▶ [Work instruction]
Reproduce exactly the lines below from the one containing "structure Section where" through the one containing "def tableEnd (b", including both, and nothing else.

......

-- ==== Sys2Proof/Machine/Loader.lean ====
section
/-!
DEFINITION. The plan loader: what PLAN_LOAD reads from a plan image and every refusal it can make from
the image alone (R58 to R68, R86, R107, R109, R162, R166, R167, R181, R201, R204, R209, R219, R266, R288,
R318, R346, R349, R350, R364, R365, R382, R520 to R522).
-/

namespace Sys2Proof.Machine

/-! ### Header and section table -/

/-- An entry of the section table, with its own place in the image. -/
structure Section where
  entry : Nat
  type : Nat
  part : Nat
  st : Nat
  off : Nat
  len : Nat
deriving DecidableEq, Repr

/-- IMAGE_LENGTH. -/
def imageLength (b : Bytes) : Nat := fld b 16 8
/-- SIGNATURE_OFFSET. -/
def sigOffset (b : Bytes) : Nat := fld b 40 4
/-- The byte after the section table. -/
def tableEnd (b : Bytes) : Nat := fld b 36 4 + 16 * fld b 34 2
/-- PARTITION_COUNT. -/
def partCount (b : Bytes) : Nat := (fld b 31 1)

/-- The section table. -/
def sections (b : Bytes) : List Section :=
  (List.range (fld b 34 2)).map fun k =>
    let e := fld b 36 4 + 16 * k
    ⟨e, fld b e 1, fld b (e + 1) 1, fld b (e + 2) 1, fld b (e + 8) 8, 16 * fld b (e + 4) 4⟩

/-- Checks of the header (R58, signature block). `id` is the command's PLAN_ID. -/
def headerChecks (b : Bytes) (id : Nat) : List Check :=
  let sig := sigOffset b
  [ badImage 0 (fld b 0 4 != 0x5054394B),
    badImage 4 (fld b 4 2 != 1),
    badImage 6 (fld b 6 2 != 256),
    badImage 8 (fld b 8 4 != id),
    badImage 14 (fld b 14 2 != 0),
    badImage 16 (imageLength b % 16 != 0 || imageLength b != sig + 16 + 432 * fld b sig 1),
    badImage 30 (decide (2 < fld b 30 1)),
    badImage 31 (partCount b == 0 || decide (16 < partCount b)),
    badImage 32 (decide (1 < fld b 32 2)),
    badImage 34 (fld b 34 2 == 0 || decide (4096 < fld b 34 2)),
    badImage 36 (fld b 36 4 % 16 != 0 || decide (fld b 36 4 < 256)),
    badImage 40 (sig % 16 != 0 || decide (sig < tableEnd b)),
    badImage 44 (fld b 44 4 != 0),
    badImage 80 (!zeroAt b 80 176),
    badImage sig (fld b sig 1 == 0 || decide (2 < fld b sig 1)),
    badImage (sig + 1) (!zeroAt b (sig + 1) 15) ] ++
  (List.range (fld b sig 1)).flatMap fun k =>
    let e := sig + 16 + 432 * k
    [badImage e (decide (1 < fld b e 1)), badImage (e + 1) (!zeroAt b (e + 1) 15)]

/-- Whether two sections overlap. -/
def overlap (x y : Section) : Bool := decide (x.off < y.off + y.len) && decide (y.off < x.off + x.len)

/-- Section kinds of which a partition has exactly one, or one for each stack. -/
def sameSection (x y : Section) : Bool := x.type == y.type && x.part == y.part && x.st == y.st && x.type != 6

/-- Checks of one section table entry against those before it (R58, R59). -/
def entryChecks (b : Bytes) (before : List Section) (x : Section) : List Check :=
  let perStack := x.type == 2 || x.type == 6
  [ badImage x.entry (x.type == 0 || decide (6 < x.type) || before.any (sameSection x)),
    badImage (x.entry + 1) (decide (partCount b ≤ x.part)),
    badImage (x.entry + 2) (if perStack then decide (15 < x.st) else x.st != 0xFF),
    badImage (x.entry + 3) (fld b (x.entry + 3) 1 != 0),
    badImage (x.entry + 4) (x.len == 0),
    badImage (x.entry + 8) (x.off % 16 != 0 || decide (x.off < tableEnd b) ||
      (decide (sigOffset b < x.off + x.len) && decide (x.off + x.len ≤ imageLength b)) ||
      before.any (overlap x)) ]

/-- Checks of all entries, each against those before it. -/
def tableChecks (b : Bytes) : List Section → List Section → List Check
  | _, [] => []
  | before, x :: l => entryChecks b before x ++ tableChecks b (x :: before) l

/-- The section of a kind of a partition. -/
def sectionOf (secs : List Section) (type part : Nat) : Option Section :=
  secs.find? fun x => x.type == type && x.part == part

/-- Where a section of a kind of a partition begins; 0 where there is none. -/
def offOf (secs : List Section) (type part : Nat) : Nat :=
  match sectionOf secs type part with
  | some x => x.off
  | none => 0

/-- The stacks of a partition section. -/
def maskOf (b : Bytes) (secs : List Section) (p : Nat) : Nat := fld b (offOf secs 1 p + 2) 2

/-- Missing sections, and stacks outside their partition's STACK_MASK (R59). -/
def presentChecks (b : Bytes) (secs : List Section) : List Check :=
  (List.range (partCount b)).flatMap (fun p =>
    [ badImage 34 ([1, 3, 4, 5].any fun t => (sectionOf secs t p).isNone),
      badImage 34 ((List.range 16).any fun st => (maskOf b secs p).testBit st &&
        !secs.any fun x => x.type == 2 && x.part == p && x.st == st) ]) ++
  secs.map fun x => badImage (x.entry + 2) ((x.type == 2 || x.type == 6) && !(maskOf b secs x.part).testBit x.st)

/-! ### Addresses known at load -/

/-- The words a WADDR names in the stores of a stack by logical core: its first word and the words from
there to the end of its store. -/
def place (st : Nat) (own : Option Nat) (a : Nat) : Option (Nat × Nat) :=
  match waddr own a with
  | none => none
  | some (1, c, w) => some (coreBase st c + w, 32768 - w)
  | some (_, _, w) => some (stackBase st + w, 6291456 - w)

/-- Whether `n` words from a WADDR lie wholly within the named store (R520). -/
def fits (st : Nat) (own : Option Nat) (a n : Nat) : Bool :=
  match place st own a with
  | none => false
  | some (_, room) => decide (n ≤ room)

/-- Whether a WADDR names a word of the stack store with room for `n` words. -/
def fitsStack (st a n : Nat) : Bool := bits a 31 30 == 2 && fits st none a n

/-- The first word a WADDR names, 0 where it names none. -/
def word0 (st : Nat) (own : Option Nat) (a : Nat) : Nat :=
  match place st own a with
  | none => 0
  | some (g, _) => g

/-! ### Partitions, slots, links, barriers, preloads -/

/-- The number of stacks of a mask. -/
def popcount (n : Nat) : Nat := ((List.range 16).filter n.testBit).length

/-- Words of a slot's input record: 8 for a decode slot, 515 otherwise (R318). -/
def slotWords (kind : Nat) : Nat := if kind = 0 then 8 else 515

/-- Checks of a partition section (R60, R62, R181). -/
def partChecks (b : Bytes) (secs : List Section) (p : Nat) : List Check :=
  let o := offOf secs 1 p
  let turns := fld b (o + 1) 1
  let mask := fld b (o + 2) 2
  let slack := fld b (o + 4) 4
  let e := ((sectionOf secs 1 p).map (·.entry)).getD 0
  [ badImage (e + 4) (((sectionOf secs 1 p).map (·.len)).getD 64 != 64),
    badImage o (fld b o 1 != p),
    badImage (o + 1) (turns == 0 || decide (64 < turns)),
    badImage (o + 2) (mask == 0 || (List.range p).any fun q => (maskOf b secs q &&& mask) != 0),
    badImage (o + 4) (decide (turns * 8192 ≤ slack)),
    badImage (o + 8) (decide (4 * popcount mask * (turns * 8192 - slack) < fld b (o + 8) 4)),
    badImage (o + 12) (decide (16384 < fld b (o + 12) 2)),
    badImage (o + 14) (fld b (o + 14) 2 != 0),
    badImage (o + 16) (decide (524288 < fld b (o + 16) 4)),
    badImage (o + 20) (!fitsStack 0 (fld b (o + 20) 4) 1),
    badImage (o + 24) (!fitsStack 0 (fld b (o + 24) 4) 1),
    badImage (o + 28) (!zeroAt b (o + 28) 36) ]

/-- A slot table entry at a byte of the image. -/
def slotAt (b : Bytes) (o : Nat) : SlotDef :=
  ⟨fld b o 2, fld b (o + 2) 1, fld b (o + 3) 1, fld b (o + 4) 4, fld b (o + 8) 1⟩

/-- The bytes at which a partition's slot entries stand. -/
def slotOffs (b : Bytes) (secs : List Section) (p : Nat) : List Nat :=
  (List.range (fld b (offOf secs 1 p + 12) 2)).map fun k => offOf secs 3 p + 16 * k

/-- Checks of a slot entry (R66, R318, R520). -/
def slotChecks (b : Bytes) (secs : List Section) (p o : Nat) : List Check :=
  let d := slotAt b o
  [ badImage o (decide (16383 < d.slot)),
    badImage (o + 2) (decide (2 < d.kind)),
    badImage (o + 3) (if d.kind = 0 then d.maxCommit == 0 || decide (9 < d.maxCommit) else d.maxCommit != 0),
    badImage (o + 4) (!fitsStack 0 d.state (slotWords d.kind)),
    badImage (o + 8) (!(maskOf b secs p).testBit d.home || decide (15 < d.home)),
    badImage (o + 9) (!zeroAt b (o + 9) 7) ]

......

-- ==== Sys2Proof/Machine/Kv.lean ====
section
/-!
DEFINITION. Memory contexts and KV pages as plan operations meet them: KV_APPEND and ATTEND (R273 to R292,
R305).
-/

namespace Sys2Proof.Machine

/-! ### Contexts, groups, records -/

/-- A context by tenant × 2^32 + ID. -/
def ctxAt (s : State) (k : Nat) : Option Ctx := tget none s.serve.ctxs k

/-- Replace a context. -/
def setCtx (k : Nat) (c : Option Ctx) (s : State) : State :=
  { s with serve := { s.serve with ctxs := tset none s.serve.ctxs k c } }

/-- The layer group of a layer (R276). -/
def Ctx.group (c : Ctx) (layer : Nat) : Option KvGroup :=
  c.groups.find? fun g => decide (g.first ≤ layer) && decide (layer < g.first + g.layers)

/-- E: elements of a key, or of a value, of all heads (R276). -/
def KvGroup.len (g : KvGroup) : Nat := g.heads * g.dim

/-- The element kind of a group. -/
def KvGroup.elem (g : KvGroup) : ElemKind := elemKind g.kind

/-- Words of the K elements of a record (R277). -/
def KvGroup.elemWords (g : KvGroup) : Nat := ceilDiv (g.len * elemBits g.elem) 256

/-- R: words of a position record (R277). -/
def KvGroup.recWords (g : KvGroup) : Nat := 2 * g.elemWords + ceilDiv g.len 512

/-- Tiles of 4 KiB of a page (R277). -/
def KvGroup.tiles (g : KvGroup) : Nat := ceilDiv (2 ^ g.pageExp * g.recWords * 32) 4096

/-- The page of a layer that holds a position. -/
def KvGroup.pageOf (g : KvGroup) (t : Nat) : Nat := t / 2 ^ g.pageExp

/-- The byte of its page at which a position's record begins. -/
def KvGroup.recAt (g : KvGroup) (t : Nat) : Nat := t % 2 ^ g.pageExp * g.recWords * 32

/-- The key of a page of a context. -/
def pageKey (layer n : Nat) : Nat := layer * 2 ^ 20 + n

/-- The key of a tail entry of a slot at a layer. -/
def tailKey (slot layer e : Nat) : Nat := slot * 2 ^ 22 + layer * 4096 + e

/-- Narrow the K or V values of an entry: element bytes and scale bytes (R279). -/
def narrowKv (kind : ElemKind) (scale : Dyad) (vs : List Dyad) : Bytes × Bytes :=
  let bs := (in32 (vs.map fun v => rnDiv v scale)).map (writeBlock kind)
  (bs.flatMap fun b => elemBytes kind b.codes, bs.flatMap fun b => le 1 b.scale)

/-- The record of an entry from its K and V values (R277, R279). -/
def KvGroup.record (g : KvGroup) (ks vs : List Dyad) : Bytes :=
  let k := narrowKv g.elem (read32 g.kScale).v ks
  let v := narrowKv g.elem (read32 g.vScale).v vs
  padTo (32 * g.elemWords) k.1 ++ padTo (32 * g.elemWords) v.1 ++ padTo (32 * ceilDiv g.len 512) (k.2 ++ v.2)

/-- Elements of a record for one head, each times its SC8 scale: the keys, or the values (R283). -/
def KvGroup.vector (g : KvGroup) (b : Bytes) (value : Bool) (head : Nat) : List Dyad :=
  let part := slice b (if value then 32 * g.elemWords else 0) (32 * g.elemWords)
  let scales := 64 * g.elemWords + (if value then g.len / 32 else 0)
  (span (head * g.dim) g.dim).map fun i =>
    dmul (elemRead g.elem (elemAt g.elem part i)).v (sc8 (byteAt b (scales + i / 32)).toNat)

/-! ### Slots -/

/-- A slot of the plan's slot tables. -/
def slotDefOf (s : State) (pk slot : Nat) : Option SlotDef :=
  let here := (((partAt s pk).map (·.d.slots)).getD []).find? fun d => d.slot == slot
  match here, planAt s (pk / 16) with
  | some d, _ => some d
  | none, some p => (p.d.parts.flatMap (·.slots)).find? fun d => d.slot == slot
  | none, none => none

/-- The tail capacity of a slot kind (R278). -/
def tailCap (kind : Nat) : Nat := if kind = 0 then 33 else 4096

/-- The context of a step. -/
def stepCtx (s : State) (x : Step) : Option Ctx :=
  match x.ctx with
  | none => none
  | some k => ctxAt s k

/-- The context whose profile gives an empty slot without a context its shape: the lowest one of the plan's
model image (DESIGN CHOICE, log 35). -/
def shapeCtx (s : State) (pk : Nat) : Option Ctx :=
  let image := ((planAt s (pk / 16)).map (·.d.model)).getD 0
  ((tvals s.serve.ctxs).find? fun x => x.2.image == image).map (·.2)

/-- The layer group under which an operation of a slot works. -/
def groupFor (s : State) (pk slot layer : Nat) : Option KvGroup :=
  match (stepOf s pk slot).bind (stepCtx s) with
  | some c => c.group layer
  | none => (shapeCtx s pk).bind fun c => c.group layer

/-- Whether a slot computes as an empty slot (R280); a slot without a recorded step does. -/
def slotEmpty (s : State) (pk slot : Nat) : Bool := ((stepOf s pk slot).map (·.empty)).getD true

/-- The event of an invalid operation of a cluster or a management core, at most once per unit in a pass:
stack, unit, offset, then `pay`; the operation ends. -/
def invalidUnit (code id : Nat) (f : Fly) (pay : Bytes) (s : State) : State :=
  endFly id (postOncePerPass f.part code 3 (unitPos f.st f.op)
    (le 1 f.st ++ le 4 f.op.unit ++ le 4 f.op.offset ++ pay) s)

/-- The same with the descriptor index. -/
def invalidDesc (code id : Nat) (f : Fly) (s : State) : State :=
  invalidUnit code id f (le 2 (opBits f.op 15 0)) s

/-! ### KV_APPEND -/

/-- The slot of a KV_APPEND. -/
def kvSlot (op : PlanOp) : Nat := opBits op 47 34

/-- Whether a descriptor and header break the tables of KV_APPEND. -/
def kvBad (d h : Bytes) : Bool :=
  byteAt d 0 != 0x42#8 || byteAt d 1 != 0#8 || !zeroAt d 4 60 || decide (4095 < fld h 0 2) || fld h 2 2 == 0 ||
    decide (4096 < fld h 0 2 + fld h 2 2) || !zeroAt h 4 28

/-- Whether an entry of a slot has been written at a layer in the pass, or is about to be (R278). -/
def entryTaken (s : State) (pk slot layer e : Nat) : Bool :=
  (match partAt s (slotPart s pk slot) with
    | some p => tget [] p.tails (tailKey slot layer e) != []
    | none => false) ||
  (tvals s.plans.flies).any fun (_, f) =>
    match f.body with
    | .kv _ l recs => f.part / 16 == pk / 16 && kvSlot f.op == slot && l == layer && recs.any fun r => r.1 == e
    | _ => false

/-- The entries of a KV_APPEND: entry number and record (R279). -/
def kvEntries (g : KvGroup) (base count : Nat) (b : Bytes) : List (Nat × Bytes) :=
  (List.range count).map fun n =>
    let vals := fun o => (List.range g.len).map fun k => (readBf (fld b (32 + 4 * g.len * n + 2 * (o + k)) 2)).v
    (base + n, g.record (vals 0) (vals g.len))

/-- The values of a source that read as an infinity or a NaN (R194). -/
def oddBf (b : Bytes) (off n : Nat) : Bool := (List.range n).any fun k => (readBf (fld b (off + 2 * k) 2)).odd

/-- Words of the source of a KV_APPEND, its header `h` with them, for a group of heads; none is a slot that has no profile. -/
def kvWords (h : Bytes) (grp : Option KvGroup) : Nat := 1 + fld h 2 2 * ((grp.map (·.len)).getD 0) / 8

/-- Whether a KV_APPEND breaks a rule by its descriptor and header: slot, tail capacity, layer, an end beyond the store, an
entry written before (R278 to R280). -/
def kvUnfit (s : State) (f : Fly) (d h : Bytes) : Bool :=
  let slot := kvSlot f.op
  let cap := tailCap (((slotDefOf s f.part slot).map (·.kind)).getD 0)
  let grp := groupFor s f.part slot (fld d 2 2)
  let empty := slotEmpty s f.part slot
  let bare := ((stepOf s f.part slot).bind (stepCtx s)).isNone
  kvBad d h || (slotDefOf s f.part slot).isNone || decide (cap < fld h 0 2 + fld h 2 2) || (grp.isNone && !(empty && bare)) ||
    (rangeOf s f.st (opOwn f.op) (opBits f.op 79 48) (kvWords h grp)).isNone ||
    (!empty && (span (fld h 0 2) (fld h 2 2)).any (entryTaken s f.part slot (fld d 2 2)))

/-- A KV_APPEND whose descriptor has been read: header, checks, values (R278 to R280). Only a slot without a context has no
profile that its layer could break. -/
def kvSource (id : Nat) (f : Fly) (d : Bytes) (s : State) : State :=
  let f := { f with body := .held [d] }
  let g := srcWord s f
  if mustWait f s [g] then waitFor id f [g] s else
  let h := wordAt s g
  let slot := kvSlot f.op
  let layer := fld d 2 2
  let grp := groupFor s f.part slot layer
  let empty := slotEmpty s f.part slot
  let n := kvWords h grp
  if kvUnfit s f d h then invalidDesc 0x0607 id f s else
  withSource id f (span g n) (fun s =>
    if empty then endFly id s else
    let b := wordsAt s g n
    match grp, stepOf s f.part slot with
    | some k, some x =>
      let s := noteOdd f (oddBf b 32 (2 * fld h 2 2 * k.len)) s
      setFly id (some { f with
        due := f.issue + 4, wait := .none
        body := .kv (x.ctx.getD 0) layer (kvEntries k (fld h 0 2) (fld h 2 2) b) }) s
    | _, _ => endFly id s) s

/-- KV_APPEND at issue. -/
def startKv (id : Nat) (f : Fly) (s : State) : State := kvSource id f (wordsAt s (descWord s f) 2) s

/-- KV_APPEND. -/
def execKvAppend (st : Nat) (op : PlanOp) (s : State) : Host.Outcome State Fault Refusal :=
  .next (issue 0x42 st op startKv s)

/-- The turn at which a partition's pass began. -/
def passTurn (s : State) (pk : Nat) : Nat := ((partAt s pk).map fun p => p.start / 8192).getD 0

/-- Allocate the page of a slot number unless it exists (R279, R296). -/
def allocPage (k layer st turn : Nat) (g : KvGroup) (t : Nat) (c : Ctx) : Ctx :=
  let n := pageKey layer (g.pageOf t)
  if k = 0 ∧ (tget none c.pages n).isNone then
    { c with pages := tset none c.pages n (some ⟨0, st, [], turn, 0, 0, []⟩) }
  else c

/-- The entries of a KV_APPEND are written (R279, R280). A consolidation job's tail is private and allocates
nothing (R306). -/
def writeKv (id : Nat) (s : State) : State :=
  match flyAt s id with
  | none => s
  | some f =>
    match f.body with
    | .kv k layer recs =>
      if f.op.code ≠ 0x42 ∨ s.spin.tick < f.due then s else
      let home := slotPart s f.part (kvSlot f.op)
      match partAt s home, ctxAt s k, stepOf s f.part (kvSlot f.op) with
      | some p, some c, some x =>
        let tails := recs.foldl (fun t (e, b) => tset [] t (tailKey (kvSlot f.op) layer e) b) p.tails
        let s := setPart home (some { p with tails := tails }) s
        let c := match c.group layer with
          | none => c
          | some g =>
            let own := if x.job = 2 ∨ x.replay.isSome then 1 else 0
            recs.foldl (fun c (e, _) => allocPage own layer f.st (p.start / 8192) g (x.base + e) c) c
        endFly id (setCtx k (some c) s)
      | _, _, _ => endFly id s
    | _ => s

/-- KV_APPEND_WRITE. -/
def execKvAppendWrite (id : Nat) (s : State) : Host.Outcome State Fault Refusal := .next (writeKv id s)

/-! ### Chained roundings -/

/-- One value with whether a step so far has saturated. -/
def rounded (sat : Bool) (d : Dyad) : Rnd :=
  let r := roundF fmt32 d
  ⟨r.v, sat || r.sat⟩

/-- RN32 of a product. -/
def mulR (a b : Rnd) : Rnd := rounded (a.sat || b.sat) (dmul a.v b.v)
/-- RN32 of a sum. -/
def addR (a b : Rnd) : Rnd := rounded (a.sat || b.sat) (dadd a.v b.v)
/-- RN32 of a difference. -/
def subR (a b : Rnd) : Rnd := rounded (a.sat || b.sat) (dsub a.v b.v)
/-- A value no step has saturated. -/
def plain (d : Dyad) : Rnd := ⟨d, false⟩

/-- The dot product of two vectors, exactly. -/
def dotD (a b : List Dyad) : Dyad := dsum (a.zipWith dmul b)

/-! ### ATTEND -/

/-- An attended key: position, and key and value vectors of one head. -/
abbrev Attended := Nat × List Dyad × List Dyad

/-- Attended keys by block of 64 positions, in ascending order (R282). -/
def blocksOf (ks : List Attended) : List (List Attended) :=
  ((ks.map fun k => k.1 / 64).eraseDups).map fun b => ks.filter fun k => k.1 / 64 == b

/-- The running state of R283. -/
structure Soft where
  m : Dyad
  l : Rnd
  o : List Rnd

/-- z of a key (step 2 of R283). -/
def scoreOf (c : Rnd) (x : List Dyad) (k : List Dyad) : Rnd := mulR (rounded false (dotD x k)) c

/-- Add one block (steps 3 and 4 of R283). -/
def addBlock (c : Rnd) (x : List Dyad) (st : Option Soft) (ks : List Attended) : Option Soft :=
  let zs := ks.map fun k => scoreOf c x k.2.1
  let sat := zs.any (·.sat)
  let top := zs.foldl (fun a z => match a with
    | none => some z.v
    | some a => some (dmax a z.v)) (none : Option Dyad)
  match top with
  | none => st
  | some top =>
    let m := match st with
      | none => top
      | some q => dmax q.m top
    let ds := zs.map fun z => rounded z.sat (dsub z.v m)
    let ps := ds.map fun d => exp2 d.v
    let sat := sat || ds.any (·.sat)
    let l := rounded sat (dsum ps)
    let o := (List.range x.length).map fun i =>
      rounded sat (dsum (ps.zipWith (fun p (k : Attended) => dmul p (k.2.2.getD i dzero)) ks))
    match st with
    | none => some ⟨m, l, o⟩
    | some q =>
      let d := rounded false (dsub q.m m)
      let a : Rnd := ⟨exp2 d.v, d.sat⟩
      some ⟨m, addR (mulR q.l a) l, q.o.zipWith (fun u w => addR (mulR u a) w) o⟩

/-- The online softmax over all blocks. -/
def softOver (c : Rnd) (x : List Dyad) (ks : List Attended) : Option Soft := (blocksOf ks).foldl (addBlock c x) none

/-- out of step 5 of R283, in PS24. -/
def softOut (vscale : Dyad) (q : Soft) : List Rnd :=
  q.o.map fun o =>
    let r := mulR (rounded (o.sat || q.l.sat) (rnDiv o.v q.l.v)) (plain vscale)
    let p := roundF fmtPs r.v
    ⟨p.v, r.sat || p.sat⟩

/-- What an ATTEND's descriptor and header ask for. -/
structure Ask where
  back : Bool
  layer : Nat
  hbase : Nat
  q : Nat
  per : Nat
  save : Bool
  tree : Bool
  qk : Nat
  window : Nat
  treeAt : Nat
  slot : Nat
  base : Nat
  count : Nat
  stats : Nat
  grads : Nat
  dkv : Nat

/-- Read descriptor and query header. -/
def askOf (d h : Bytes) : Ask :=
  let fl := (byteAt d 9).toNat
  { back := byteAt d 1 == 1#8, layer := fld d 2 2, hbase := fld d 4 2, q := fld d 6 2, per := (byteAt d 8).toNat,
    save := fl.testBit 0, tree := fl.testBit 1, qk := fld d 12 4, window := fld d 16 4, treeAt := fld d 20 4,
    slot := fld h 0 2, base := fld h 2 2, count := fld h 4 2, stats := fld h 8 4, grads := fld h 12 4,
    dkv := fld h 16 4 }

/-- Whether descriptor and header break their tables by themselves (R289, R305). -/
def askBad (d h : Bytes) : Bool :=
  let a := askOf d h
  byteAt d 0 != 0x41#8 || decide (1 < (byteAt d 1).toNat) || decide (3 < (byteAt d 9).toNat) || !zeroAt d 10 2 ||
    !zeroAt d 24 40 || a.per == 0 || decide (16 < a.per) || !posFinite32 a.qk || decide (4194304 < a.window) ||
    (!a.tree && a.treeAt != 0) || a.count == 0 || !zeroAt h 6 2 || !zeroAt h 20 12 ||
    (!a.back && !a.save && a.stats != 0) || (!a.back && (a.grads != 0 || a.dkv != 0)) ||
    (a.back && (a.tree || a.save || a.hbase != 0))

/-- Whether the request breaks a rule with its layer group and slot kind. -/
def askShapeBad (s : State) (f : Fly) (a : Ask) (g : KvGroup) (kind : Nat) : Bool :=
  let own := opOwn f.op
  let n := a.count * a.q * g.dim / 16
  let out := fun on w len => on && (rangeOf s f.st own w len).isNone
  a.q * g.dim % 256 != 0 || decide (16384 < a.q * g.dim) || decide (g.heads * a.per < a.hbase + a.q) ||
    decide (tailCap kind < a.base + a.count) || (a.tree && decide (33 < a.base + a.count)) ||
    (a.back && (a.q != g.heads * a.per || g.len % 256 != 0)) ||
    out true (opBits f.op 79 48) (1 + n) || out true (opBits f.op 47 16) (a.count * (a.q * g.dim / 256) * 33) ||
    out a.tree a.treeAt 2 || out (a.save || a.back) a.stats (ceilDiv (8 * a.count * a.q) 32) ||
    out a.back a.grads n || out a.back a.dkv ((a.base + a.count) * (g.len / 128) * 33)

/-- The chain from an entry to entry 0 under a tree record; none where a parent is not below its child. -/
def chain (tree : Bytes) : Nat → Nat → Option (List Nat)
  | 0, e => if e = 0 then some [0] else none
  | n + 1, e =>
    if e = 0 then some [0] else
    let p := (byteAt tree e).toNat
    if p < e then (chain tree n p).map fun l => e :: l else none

......

▶ [Expected answer]
structure Section where
  entry : Nat
  type : Nat
  part : Nat
  st : Nat
  off : Nat
  len : Nat
deriving DecidableEq, Repr

/-- IMAGE_LENGTH. -/
def imageLength (b : Bytes) : Nat := fld b 16 8
/-- SIGNATURE_OFFSET. -/
def sigOffset (b : Bytes) : Nat := fld b 40 4
/-- The byte after the section table. -/
def tableEnd (b : Bytes) : Nat := fld b 36 4 + 16 * fld b 34 2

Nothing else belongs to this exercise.